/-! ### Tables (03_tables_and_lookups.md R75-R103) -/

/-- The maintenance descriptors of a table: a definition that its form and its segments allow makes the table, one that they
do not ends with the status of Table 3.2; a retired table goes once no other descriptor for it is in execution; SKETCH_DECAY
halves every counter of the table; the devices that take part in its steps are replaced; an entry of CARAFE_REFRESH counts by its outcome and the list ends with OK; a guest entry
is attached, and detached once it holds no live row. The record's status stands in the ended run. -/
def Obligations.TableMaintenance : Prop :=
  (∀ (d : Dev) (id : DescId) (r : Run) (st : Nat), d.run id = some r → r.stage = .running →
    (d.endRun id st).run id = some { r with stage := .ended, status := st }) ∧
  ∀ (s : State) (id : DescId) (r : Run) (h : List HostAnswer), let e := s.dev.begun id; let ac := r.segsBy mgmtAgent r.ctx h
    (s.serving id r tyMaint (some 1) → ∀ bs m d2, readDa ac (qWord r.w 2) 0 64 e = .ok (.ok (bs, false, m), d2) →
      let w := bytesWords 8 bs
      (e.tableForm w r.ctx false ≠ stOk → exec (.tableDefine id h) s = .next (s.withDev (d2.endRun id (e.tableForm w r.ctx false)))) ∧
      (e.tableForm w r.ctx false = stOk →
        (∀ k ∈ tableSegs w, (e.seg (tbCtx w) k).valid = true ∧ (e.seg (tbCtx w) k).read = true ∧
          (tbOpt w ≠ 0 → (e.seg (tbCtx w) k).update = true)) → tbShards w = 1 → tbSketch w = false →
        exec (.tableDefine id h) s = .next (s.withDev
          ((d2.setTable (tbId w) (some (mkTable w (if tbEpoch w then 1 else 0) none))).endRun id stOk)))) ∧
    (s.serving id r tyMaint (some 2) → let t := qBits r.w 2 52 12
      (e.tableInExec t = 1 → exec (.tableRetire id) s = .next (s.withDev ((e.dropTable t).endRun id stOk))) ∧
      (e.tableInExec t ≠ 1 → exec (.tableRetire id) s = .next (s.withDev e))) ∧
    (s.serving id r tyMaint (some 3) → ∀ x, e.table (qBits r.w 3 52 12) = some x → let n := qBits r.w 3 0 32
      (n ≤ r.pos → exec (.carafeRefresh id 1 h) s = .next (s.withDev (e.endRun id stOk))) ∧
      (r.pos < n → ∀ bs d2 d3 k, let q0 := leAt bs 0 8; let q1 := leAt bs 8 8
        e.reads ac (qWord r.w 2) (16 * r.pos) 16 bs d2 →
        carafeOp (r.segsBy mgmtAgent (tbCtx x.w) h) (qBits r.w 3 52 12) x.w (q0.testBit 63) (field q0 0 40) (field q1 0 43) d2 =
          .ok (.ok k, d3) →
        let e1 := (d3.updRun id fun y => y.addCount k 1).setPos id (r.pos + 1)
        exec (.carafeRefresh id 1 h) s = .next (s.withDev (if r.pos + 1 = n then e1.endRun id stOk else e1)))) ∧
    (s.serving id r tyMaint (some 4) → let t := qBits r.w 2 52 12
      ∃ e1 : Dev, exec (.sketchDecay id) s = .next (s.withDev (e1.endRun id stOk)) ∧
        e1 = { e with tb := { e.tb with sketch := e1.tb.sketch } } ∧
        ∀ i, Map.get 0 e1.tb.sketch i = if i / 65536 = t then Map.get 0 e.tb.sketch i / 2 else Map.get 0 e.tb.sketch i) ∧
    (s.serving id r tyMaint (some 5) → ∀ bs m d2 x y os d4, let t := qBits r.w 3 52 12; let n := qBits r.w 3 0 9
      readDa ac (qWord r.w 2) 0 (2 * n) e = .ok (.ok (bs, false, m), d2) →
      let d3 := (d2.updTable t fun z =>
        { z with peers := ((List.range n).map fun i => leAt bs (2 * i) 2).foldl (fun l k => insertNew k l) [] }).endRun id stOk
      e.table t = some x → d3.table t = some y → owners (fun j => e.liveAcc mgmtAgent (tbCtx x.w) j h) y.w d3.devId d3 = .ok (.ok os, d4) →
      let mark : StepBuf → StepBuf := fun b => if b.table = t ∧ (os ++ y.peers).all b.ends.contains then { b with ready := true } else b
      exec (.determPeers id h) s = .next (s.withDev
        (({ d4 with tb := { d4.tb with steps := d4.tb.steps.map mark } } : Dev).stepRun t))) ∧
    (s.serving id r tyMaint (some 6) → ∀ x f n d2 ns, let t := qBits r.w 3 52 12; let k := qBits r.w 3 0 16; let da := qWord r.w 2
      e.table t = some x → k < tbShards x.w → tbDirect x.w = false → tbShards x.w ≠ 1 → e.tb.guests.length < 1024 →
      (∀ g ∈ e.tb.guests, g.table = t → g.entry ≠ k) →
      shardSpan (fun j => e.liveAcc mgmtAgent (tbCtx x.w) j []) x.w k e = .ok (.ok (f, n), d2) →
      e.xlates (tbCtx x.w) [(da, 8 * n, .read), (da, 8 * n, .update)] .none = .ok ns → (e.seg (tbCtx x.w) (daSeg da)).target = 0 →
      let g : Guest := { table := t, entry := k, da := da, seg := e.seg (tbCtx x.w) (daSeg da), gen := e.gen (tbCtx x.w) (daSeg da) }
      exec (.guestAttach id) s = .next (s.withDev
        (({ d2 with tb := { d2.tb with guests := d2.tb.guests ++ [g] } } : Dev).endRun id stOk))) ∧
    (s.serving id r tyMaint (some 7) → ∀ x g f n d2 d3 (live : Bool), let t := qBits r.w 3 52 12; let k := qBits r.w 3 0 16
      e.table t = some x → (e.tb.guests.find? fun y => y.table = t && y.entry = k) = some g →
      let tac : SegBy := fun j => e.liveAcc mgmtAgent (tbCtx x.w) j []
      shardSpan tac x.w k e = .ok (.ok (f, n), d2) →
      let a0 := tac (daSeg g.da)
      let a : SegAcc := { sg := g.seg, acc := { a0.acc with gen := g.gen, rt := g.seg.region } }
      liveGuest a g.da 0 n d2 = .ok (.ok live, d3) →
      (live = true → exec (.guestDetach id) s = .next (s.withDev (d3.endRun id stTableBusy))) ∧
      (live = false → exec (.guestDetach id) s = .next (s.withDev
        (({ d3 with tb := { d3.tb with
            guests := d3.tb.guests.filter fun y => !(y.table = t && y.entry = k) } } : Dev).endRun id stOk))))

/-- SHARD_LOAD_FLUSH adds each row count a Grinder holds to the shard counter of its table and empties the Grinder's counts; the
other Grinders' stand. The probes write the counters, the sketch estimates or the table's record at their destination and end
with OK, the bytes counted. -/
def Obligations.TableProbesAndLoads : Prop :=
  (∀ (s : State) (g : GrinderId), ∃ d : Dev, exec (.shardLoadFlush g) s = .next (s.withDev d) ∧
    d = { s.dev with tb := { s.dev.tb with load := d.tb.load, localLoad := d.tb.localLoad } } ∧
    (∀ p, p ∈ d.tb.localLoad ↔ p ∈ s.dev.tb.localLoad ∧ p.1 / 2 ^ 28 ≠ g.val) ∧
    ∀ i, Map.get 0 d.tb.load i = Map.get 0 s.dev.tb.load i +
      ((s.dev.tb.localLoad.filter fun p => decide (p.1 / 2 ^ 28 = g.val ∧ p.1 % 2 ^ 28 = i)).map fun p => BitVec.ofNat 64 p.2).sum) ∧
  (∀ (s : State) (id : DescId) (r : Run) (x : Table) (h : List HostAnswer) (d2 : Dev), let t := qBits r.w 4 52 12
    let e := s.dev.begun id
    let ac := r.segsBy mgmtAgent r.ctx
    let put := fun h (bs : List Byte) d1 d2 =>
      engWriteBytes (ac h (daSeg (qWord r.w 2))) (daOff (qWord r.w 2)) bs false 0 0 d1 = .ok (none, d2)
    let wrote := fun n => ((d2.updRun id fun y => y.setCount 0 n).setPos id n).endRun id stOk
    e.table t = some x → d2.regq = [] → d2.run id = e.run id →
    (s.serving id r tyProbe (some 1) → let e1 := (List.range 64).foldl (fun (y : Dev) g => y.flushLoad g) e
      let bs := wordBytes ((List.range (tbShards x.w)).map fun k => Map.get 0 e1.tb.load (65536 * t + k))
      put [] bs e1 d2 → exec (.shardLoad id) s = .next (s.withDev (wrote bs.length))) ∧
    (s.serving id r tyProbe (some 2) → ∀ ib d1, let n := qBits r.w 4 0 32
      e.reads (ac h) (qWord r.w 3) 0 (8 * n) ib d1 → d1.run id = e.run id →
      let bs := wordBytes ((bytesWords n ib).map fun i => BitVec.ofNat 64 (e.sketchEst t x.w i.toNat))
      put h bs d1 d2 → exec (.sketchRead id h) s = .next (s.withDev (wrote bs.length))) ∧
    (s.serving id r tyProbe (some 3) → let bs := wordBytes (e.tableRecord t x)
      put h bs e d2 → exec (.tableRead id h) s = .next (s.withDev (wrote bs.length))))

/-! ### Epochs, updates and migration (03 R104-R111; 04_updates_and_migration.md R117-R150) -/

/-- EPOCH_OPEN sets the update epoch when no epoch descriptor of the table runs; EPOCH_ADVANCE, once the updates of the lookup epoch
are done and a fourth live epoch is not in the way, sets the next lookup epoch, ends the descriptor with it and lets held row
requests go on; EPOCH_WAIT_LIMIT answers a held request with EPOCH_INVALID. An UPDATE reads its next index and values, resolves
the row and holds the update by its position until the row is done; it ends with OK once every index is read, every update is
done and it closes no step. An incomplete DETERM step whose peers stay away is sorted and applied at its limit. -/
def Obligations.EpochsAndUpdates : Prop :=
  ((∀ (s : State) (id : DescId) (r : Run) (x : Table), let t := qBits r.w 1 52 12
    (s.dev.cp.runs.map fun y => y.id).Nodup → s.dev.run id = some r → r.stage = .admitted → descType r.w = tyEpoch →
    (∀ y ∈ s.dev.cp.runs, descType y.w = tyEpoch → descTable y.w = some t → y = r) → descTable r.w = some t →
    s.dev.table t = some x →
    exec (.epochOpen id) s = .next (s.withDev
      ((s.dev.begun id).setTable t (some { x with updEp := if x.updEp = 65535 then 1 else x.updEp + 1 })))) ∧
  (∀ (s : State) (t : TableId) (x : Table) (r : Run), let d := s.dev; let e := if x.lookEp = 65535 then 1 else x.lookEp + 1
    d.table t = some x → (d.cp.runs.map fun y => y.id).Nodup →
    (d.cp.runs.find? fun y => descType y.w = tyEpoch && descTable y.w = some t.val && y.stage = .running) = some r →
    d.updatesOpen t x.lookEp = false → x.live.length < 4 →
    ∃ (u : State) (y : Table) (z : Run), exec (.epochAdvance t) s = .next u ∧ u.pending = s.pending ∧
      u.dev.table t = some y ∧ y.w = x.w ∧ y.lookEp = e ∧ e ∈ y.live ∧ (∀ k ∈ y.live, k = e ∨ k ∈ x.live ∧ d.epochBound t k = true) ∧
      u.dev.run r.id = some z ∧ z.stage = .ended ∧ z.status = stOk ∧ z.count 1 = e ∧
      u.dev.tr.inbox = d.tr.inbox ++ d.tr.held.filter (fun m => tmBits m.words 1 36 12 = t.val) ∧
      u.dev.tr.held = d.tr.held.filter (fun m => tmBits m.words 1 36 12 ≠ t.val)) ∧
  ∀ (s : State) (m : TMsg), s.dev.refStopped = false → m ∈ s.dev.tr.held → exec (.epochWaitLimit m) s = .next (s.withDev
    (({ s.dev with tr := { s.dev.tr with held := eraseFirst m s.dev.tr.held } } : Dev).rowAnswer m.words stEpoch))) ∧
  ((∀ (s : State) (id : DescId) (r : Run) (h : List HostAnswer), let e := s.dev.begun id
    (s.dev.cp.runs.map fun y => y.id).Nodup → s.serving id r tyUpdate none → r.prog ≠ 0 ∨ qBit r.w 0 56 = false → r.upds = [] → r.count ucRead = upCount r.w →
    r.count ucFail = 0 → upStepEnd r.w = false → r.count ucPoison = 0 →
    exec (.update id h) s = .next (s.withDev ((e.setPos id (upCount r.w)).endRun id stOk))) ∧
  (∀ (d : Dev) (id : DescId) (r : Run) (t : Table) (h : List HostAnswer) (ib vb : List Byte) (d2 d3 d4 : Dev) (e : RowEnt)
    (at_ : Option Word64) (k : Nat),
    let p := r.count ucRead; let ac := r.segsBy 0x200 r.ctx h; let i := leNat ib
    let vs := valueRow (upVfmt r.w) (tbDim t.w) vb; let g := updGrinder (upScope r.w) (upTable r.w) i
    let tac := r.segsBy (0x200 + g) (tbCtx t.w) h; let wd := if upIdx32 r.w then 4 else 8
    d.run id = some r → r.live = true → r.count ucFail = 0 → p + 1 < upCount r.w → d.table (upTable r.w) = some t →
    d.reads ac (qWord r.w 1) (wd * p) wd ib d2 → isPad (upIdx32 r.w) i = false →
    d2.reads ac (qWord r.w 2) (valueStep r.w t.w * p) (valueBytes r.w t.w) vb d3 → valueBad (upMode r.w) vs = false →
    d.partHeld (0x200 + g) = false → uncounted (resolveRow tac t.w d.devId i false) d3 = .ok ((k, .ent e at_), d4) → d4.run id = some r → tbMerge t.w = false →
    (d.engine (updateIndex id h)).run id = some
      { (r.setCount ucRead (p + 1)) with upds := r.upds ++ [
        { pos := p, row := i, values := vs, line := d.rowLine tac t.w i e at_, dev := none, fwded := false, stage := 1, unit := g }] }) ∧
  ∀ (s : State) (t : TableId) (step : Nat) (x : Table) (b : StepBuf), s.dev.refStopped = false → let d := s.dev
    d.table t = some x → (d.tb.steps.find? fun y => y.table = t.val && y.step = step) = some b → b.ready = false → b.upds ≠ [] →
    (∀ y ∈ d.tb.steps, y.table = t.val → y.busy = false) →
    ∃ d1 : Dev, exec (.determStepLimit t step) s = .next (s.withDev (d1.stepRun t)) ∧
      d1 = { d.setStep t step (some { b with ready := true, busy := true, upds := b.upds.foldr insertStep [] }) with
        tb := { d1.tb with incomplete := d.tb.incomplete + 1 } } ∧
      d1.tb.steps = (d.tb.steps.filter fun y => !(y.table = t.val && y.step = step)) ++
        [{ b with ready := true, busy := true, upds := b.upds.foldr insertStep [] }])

☆ ☆ ☆ ☆ ☆

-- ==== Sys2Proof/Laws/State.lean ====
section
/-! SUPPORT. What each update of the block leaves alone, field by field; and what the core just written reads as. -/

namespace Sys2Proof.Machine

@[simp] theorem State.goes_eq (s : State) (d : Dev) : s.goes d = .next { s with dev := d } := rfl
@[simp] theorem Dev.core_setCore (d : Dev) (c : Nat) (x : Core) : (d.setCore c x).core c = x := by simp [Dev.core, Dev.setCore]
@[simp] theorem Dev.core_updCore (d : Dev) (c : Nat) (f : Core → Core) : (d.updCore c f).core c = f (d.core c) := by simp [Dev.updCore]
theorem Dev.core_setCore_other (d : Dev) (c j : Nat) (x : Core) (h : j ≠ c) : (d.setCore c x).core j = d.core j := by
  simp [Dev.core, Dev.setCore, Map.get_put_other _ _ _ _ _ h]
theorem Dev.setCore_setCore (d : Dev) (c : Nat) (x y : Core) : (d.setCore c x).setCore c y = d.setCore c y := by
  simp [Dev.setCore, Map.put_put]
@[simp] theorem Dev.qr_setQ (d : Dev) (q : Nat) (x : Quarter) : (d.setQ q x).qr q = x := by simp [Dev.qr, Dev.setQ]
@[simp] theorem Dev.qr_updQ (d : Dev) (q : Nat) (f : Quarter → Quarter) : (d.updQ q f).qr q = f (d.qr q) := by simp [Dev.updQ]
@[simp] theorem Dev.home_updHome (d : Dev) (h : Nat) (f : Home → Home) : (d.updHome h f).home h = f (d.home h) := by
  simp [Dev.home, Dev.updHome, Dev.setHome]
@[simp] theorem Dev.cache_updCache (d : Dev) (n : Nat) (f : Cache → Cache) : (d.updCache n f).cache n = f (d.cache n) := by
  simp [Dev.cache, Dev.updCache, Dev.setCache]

☆ ☆ ☆ ☆ ☆

▶ Work to be completed:
The answer should be a single number: how many lines of the entries hold "stepRun".

▶ Result of the exercise:
2